→ **What you should do**:
Only the lines of the data holding the string "opField" need to be returned.

(Dataset entries)
◇ ◇ ◇ ◇ ◇

-- ==== Sys2Proof/Decode.lean ====
section
/-! DEFINITION. The request word (spec/30_encoding.md section 3): a total decoder that rejects by name, and the encoder.
-/

namespace Sys2Proof

/-- Why a word is illegal (R84). -/
inductive Reject where
  /-- (a) `OP` is 0x0 or 0xA to 0xF. -/
  | reservedOpcode
  /-- (b) a must-be-zero field of the word's format is not zero. -/
  | mustBeZero
deriving DecidableEq, Repr

/-- What a word decodes to: exactly one request, or illegal (R86). -/
inductive Decoded where
  | request (i : Instr)
  | illegal (why : Reject)
deriving DecidableEq, Repr

/-- `OP = w[31:28]` (R78). -/
def opField (w : ReqWord) : BitVec 4 := w.extractLsb' 28 4

/-- `X = w[27:18]` (R80). -/
def xField (w : ReqWord) : BitVec 10 := w.extractLsb' 18 10

/-- `Y = w[17:8]` (R80). -/
def yField (w : ReqWord) : BitVec 10 := w.extractLsb' 8 10

/-- `V = w[7:0]` (R80), and `B = w[7:0]` (R79). -/
def byteField (w : ReqWord) : Byte := w.extractLsb' 0 8

/-- The must-be-zero field `w[27:9]` of format T (R79). -/
def zeroFieldT (w : ReqWord) : BitVec 19 := w.extractLsb' 9 19

/-- `RS = w[8]` (R79, R82). -/
def rsField (w : ReqWord) : Level := w.getLsbD 8

/-- `B[3:0]`, the nibble of `NIB` (R79). -/
def nibbleField (w : ReqWord) : Nibble := w.extractLsb' 0 4

/-- `B[7:4]`, which must be 0 in `NIB` (R79). -/
def zeroFieldN (w : ReqWord) : BitVec 4 := w.extractLsb' 4 4

/-- The must-be-zero field `w[27:0]` of format Z (R81). -/
def zeroFieldZ (w : ReqWord) : BitVec 28 := w.extractLsb' 0 28

/-- `sext_10`: a 10-bit field read as a two's-complement integer (R82). -/
def sext10 (f : BitVec 10) : Int := f.toInt

/-- Answers `i` where the must-be-zero test holds (R84 (b)). -/
def whenZero (zero : Bool) (i : Instr) : Decoded :=
  if zero then .request i else .illegal .mustBeZero

/-- The decoder (R86): `OP` selects the row of R83, the must-be-zero fields of its format are checked (R84), the operands
are assembled by R82. It reads no state. -/
def decode (w : ReqWord) : Decoded :=
  match (opField w).toNat with
  | 0x1 => .request (.pset (sext10 (xField w)) (sext10 (yField w)) (byteField w))
  | 0x2 => whenZero (byteField w == 0) (.pget (sext10 (xField w)) (sext10 (yField w)))
  | 0x3 => whenZero (zeroFieldZ w == 0) .pclr
  | 0x4 => whenZero (zeroFieldZ w == 0) .pack
  | 0x5 => whenZero (zeroFieldT w == 0) (.xfer (rsField w) (byteField w))
  | 0x6 => whenZero (zeroFieldT w == 0 && zeroFieldN w == 0) (.nib (rsField w) (nibbleField w))
  | 0x7 => whenZero (zeroFieldZ w == 0) .init4
  | 0x8 => whenZero (zeroFieldZ w == 0) .release
  | 0x9 => whenZero (zeroFieldZ w == 0) .refresh
  | _ => .illegal .reservedOpcode

/-- A field put at bit `lo` of a request word (R78). -/
def placeField {k : Nat} (f : BitVec k) (lo : Nat) : ReqWord := f.setWidth 32 <<< lo

/-- Format P: `OP` 31:28, `X` 27:18, `Y` 17:8, `V` 7:0 (R80). -/
def encodeP (op : BitVec 4) (x y : Int) (v : Byte) : ReqWord :=
  placeField op 28 ||| placeField (BitVec.ofInt 10 x) 18 ||| placeField (BitVec.ofInt 10 y) 8 ||| placeField v 0

/-- Format T: `OP` 31:28, zeros 27:9, `RS` 8, `B` 7:0 (R79). -/
def encodeT (op : BitVec 4) (rs : Level) (b : Byte) : ReqWord :=
  placeField op 28 ||| placeField (BitVec.ofBool rs) 8 ||| placeField b 0

/-- Format Z: `OP` 31:28, zeros 27:0 (R81). -/
def encodeZ (op : BitVec 4) : ReqWord := placeField op 28

/-- The opcode of a request (R83). -/
def opcode : Instr → BitVec 4
  | .pset _ _ _ => 0x1
  | .pget _ _ => 0x2
  | .pclr => 0x3
  | .pack => 0x4
  | .xfer _ _ => 0x5
  | .nib _ _ => 0x6
  | .init4 => 0x7
  | .release => 0x8
  | .refresh => 0x9

/-- The request's word (R78 to R83). -/
def encode (i : Instr) : ReqWord :=
  match i with
  | .pset x y v => encodeP (opcode i) x y v
  | .pget x y => encodeP (opcode i) x y 0
  | .pclr => encodeZ (opcode i)
  | .pack => encodeZ (opcode i)
  | .xfer rs b => encodeT (opcode i) rs b
  | .nib rs n => encodeT (opcode i) rs (n.setWidth 8)
  | .init4 => encodeZ (opcode i)
  | .release => encodeZ (opcode i)
  | .refresh => encodeZ (opcode i)

/-- The instruction a word of `nbits` bits holds, for the host. Every request is one 32-bit word and there is one length
(R78), so bits above `nbits` are zero and a longer word is no request. -/
def decodeTableWord (nbits w : Nat) : Option Instr :=
  if nbits ≤ 32 then
    match decode (BitVec.ofNat 32 (w % 2 ^ nbits)) with
    | .request i => some i
    | .illegal _ => none
  else none

end Sys2Proof
end

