-- ==== Sys2Proof/Machine/Step.lean ====
section
/-! DEFINITION. One step: the host's next input is taken and run to completion (spec/20_memory.md R60, R62; D23). -/

namespace Sys2Proof.Machine

/-- One step of the machine. -/
def step (s : State) : Host.Outcome State Fault Refusal := takeInput s

/-- The state whose next step fetches and runs the given word: it stands first in the host's queue (log 1). -/
def State.withFetchWord (s : State) (nbits w : Nat) : State := presentWord s nbits w

end Sys2Proof.Machine
end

◇ ◇ ◇ ◇ ◇

→ **Task result**:
def opField (w : ReqWord) : BitVec 4 := w.extractLsb' 28 4
  match (opField w).toNat with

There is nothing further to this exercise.